Jessica Mason captained her university’s triathlon club, where she developed a passion for motivating people. Now a project engineer at the Mars Food factory in King’s Lynn, England, she continues to put this skill to use to encourage more young women to follow in her footsteps and pursue a STEM program.
She began her career in September 2016 when she joined the two-year graduate engineering program at Mars. Ahead of International Women in Engineering Day in June, she wrote a blog post to discuss her experience at Mars and offer advice to other women considering careers in fields of science, technology, engineering and math.
In the post, Jessica stresses the importance of role models, because women in STEM are underrepresented in everyday life, the media and popular culture.
“Fortunately, this situation is changing and through initiatives such as ‘STEM in The Pipeline,’ school girls can start to find role models closer to home,” she said.
She hopes that women in science and engineering like her, as well as teachers in STEM education can play a crucial part in inspiring students to consider careers which they have the talent for, but may not previously have contemplated.
“Enthusiasm is vital,” she said.

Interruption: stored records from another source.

/-- The next storage to move, in ascending order from the cursor. -/
def State.evacNext (s : State) (c cursor : Nat) : Option (Nat × Nat × Owner) :=
  ((s.evacUnits c).filter fun u => decide (cursor ≤ u.1 % 2 ^ 33) && s.movable u.2.2).foldl (fun (m : Option (Nat × Nat × Owner)) u =>
    match m with
    | some x => if u.1 < x.1 then some u else m
    | none => some u) none

/-- A channel of the quadrant whose evacuation has a page to claim: its structures have moved, and it neither waits nor is cancelled. -/
def State.evacChan (s : State) (q : Nat) : Option Nat :=
  (List.range 24).find? fun c => decide (chanQuad c = q) && decide ((s.chan c).state = .evacuating) &&
    ((s.chan c).evac.map fun v => !v.cancelled && !v.waiting).getD false && (s.alloc c).megas.isEmpty &&
      (s.evacUnits c).any fun u => s.movable u.2.2

/-- Storage held for another home moves as a page does, and the home's descriptor does not change (R198). -/
def moveGuest (c l n index : Nat) (s : State) : State :=
  match takeOn n (.guest index) (s.evacOrder c) s with
  | none => s
  | some (new, s) =>
    let k := if n = 0 then 64 else n
    let s := putLines new ((List.range k).map fun i => s.lineNow (l + i)) s
    let s := s.modConst fun t =>
      let r := Tab.get {} t.remotes index
      { t with remotes := Tab.set {} t.remotes index { r with location := new } }
    evacPlaced c (freeStorage l n s)

/-- A new record in CLAIM. -/
def newRecord (dlpn : Nat) (op : MoverOp) (ticket : Option (BitVec 16)) (loc : BitVec 44) : MoverRec :=
  { dlpn, op, srcState := 0, phase := .claim, srcLoc := loc, ticket }

/-- Start an operation: its record in CLAIM, and what it can do at once. -/
def startOp (q : Nat) (flips : List (Nat × List (BitVec 80))) (dlpn : Nat) (op : MoverOp) (ticket : Option (BitVec 16)) (s : State) : State :=
  let r := newRecord dlpn op ticket (s.desc dlpn).location
  tryClaim q flips r (s.modQuad q fun d => { d with records := d.records ++ [r] })

/-- Claim the next page of an evacuation; at the end of a pass that placed nothing it waits (R198). -/
def claimEvac (q : Nat) (flips : List (Nat × List (BitVec 80))) (c : Nat) (s : State) : State :=
  let v := ((s.chan c).evac).getD {}
  match s.evacNext c v.cursor with
  | some (l, n, o) =>
    let s := s.modChan c fun h => { h with evac := h.evac.map fun v => { v with cursor := l % 2 ^ 33 + 1 } }
    (match o with
      | .page d => startOp q flips d .evacPage none s
      | .guest i => moveGuest c l n i s
      | _ => s)
  | none =>
    let s := s.modChan c fun h => { h with evac := h.evac.map fun v => { v with cursor := 0, placed := false, waiting := !v.placed } }
    if v.placed then s else waitFor (.evac c) q (((s.evacUnits c).head?.map (·.2.1)).getD 0) s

Whilst she acknowledged that there are certain academic requirements for STEM careers, she highlighted the need for more people who love what they do. “This industry needs passionate and ambitious people and we’re looking for individuals who can demonstrate these characteristics in whatever they’re doing.”
Jessica expressed her appreciation for the Mars Graduate Development Program, where she gained valuable experience working with supportive and talented colleagues in both Mars Petcare and Mars Food. Whilst she confessed that careers in engineering can be challenging like any other, it is also extremely exciting and rewarding.
“Hard work pays off and it’s a proud moment when you can look back at the end of a project and see the results of all the work you’ve put in,” she said.